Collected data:
----

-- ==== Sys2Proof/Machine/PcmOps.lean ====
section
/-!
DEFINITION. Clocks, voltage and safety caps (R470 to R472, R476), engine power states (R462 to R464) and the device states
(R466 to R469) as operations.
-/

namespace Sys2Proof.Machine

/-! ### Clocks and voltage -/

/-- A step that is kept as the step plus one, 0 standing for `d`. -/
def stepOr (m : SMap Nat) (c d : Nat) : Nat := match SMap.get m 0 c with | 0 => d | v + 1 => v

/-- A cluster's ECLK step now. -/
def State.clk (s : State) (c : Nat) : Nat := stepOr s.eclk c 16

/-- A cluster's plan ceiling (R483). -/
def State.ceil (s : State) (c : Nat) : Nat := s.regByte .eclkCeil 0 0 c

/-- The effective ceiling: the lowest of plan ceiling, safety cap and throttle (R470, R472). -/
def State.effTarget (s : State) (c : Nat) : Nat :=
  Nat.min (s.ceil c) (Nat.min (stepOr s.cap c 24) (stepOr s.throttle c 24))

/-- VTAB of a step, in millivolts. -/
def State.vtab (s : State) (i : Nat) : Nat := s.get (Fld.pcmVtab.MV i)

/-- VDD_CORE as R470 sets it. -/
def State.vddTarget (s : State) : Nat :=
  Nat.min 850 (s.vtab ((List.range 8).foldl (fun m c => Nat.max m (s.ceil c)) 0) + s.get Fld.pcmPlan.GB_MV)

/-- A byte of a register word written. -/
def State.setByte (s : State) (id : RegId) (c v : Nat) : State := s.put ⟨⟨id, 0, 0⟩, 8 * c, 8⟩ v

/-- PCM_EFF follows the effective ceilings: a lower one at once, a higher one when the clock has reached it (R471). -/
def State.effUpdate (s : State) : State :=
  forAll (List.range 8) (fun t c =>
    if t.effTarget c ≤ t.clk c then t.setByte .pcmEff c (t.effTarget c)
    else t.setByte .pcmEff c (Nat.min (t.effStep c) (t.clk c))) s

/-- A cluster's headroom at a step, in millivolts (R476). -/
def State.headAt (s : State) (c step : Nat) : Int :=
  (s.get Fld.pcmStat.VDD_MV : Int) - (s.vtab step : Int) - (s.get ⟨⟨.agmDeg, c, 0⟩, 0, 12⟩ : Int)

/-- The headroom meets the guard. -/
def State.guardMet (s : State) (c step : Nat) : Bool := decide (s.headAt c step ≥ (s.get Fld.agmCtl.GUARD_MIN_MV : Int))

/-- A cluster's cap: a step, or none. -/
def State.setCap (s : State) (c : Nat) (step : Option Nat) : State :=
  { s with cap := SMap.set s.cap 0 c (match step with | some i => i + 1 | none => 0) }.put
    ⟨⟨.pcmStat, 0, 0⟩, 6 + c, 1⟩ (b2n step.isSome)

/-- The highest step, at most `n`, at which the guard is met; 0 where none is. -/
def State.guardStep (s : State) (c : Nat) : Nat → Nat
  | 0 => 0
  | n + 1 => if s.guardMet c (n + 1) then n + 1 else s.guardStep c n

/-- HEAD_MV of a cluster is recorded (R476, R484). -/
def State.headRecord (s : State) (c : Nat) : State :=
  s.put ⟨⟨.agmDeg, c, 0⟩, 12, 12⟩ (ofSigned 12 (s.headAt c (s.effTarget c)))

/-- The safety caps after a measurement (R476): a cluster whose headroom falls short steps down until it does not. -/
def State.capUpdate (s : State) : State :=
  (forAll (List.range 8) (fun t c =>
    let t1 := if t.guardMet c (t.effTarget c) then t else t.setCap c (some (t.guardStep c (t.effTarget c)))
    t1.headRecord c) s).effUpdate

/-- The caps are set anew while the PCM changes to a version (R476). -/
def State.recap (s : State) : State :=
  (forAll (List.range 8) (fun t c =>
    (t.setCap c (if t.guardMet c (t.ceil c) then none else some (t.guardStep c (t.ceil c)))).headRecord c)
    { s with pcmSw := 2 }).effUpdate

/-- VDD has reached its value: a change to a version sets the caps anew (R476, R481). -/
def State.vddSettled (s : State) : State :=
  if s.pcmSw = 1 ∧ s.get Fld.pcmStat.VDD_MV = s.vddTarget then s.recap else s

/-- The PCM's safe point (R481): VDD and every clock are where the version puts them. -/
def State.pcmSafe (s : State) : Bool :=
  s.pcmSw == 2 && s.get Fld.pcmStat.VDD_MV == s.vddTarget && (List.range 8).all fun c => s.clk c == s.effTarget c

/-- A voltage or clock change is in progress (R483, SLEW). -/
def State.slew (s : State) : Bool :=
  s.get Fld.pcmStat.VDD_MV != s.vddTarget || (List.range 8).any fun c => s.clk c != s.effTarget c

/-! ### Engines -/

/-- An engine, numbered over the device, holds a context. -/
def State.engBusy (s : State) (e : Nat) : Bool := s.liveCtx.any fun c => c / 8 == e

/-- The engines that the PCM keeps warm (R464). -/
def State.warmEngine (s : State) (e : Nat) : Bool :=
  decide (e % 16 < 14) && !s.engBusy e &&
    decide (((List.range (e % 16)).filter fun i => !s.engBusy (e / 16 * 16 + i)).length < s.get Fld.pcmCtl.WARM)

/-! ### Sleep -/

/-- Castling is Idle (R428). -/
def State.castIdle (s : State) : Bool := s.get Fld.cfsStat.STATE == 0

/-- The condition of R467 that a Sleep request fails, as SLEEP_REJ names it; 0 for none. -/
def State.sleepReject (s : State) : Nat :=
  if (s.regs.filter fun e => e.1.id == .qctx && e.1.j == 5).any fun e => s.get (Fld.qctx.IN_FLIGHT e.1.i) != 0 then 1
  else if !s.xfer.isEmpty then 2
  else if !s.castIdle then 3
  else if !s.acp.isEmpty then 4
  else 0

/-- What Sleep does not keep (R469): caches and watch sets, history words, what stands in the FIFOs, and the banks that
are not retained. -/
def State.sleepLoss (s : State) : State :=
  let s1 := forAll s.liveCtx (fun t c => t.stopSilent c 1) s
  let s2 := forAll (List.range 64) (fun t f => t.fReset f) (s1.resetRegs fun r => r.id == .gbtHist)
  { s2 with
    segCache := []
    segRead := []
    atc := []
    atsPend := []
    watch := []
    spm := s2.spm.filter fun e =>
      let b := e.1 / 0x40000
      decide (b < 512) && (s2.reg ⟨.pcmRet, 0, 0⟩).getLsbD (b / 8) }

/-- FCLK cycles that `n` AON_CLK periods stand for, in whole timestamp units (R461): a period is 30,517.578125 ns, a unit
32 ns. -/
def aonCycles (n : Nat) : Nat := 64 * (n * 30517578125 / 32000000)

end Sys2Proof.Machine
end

----

• Task statement
The lines needed are the ones from the first line of the entries through the line that contains "def State.effTarget (s", given again without any change.

• Task result
-- ==== Sys2Proof/Machine/PcmOps.lean ====
section
/-!
DEFINITION. Clocks, voltage and safety caps (R470 to R472, R476), engine power states (R462 to R464) and the device states
(R466 to R469) as operations.
-/

namespace Sys2Proof.Machine

/-! ### Clocks and voltage -/

/-- A step that is kept as the step plus one, 0 standing for `d`. -/
def stepOr (m : SMap Nat) (c d : Nat) : Nat := match SMap.get m 0 c with | 0 => d | v + 1 => v

/-- A cluster's ECLK step now. -/
def State.clk (s : State) (c : Nat) : Nat := stepOr s.eclk c 16

/-- A cluster's plan ceiling (R483). -/
def State.ceil (s : State) (c : Nat) : Nat := s.regByte .eclkCeil 0 0 c

/-- The effective ceiling: the lowest of plan ceiling, safety cap and throttle (R470, R472). -/
def State.effTarget (s : State) (c : Nat) : Nat :=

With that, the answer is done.